Research Article

The small leucine-rich proteoglycan fibromodulin exerts anti-fibrotic effects in cultured human cardiac fibroblasts

Published: February 27, 2022
Genet. Mol. Res. 21(1): GMR19007 DOI:
Cite this Article:
(2022). The small leucine-rich proteoglycan fibromodulin exerts anti-fibrotic effects in cultured human cardiac fibroblasts. Genet. Mol. Res. 21(1): GMR19007.
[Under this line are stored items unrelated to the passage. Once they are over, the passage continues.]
/-- The event collector of LDG (R303, R304, R308). -/
structure EventLog where
  order : Nat := 0                    -- events so far, for the order of occurrence
  bootBuf : List EventRec := []       -- boot event buffer, at most 32 (R308)
  counted : List EventRec := []       -- counted queue, at most 64
  waiting : List EventRec := []       -- counted events waiting in their source (R304)
  ring : List EventRec := []          -- ring queue, at most 64
  dropped : Nat := 0                  -- dropped since the last event 0x0409
  ringSeq : Nat := 0                  -- records written to the event ring since manufacture
  satLogged : Bool := false           -- event 0x020C logged (R110)
  lowLogged : Bool := false           -- event 0x0407 logged (R305)
  refusedRuns : List (Nat × Bool) := [] -- initiators whose last access was refused under R82 (event 0x0212)
deriving DecidableEq, Repr

/-- A register write held back under R304. -/
structure StalledWrite where
  who : Initiator
  addr : Nat
  value : Word
deriving DecidableEq, Repr

/-- What the last access returned to its initiator: a bus error, or data; or the answer of the service link or of the recovery
service, CMD + 0x80 and PAYLOAD, first byte lowest. -/
structure BusResult where
  err : Bool := false
  data : Nat := 0
deriving DecidableEq, Repr

/-! ### Angle clock, timers, real-time clock (chapter 2) -/

/-- The angle clock beside its registers: bits [47:0] of the phase accumulator (bits [63:48] are ANG.CYCLES modulo
65 536), reference ticks since power-on, the counts of Table 2-2, the increments of the last cycles, the counts of R51,
and the wait of R76. `loopInc` is exact, so that only the increment in use is rounded. -/
structure AngleClock where
  phase : Nat := 0
  now : Nat := 0
  inLock : Nat := 0        -- consecutive comparisons within 64 steps
  offLock : Nat := 0       -- consecutive comparisons beyond 512 steps
  offRange : Nat := 0      -- consecutive cycles out of range
  lastIncs : List Nat := []  -- increments of the last 10 cycles, newest first
  loopInc : Rat := 0       -- the increment in LOCKED without its phase term (R816)
  refBad : Bool := false   -- channels invalid until REFOK has been 1 for 1 s (R76)
  refSince : Nat := 0      -- tick at which REFOK last rose (R76, R78)
  usOrigin : Nat := 0      -- tick at which TMR.US was 0 (R69)
  utcFrac : Nat := 0       -- part of the current millisecond of RTC.UTC, in 1/100 tick
  slewFrac : Nat := 0      -- part of the current millisecond of slew, in 1/100 tick
  carry : Option Nat := none     -- tick of the last carry out of bit 47 (R47, R258)
  cycleLen : Option Nat := none  -- ticks between the last two carries
deriving DecidableEq, Repr

/-- A general timer beside its registers: the tick in force (R68), and whether its LOAD at the start was 0. -/
structure Timer where
  tick : Nat := 0
  frac : Nat := 0
deriving DecidableEq, Repr

/-- A committed UTC request that the legal image has not handled yet (R72, R81). -/
structure UtcRequest where
  src : Nat
  seq : Nat
  utc : Nat
  at_ : Nat      -- RTC.UTC at the commit
deriving DecidableEq, Repr

/-! ### Seal (chapter 3) -/

/-- The ferroelectric seal cell (R102, R817) and what the sealing sequence remembers. -/
structure Seal where
  cell : Nat := 0              -- 0 FACTORY, 1 SEALED, 2 UNSEALED
  cellCover : Bool := false    -- cover contact as written in the cell: open
  trans : Nat := 0             -- SEAL.TRANS
  freshPress : Bool := false   -- the press now held began after ARM (R103)
  stalePress : Bool := false   -- the press now held counts for no hold: it began before the supply was valid, or has set PUSHED (R114)
  recorded : Bool := false     -- a sealing record was committed since PUSHED
deriving DecidableEq, Repr

/-! ### Start and modes (chapter 4) -/

/-- Start control beside BOOT and SYS: power, which domains run, the mode conditions of R152, and the memories of R77,
R133, R136, R137, R313, R314. -/
structure Boot where
  powered : Bool := false       -- the 24 V supply is valid
  legalRuns : Bool := false     -- the legal domain is out of reset
  appRuns : Bool := false       -- the application domain is out of reset
  reachedS3 : Bool := false     -- S3 entered since the cold start (R77)
  failCounted : Bool := false   -- this start has been counted as failed (R137)
  wrongConf : Bool := false     -- event 0x0115 logged in this start (R133)
  productionTest : Bool := false -- Production test is in force (chapter 20)
  standby : Bool := false       -- Standby has been entered and not left
  resetCause : Nat := 0         -- cause of the last legal reset: 0 supply, 1 watchdog, 2 lockstep, 3 recovery or activation
  legalReset : Bool := false    -- a legal-reset commit awaits event 0x040F (R314)
  pfailReturn : Bool := false   -- the supply returned in the power-fail sequence (R313)
  pfail : Bool := false         -- the power-fail sequence runs or has ended without a new start
  mismatch : Bool := false      -- a tag mismatch awaits its reset (R131)
  rtcRan : Bool := false        -- the real-time clock ran through the absence of the supply (R75)
  ready : Bool := false         -- S3 has passed and S4 is awaited
  fellBack : Bool := false      -- this cold start has made the other bank active (R126)
  bselDue : Bool := false       -- a change of the bank-select record waits for S4 (R159)
  romOnly : Bool := false       -- no legal image runs though the kept Winter reason has the legal level: the boot ROM serves (R144)
  tagKey : List Byte := []      -- the tag key in the fetch verifier (R130)
  imageSize : Nat := 0          -- bytes of the application image that it covers
  tmaxValid : Bool := false     -- SYS.ENVEXT.TMAX holds a reading since the reset or the last read
deriving DecidableEq, Repr

/-! ### Ledger and sessions (chapter 8) -/

/-- One queued ledger line write. -/
structure LineWrite where
  line : Nat
  mask : BitVec 16
  data : Line
deriving DecidableEq, Repr

/-- The commit engine beside LDG (R292 to R301, R310). -/
structure Commit where
  legalQ : List LineWrite := []
  appQ : List LineWrite := []       -- at most 16 (R292)
  mirrorReq : Bool := false         -- LDG.CMD.MIRROR awaits its commit
  lastMirror : Nat := 0             -- tick of the last mirror commit
  configDirty : Bool := false       -- an RWS field changed since the last configuration copy (R300)
  configAt : Nat := 0               -- tick of the last such change
  configNewB : Bool := false        -- the newer configuration copy is B
  configGen : Nat := 0
  discarded : Nat := 0              -- application lines discarded at the freeze (R311)
  frozenCycle : Nat := 0
  frozenUtc : Nat := 0
deriving DecidableEq, Repr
Cardiac fibrosis is common and detrimental in numerous heart diseases, affecting millions of patients worldwide. Cardiac fibrosis is characterized by excessive production of extracellular matrix (ECM) constituents such as fibrillar collagens, produced by activated cardiac fibroblasts, i.e.: myofibroblasts. Therapeutic targeting of cardiac fibrosis is highly attractive; however, it remains a major medical challenge. Fibromodulin is a small leucine-rich proteoglycan localized in the ECM. Fibromodulin binds to collagen fibrils, and plays a critical role in collagen fibrillogenesis, ECM organization, wound healing and regulation of the pro-fibrotic cytokine transforming growth factor beta (TGFβ) in several organs. Fibromodulin is highly upregulated in mice and patients with heart failure, but little is known about its role in cardiac fibrosis. Our recent findings from primary cultures of cardiac fibroblasts from neonatal rat hearts suggest that fibromodulin has anti-fibrotic effects. Here we investigated the translational value of these findings by overexpressing fibromodulin in cultured human fetal and adult cardiac fibroblasts. The effects of fibromodulin overexpression on gene expression were measured by qPCR and gene arrays, whereas protein levels were measured by Western blotting, and collagen synthesis by radioactive proline incorporation. The results support our previous findings and indicate relevance for human disease. We found that fibromodulin reduced the expression levels of the collagen cross-linking enzymes lysyl oxidase (LOX) and transglutaminase 2 (TGM2). Fibromodulin also reduced the levels of connective tissue growth factor (CTGF) and periostin (POSTN), indicating reduced TGFβ activity. Reduced levels of intercellular adhesion molecule 1 (ICAM1) and vascular cell adhesion molecule 1 (VCAM1) suggested reduced potential for immune cell adhesion, and gene arrays indicated altered integrin expression, suggesting altered ECM-cell adhesion. Expression of fibrillar collagens was unaffected. In conclusion, fibromodulin reduced TGFβ activity and down-regulated central collagen-crosslinking enzymes, in line with an anti-fibrotic effect of fibromodulin in human cardiac fibroblasts.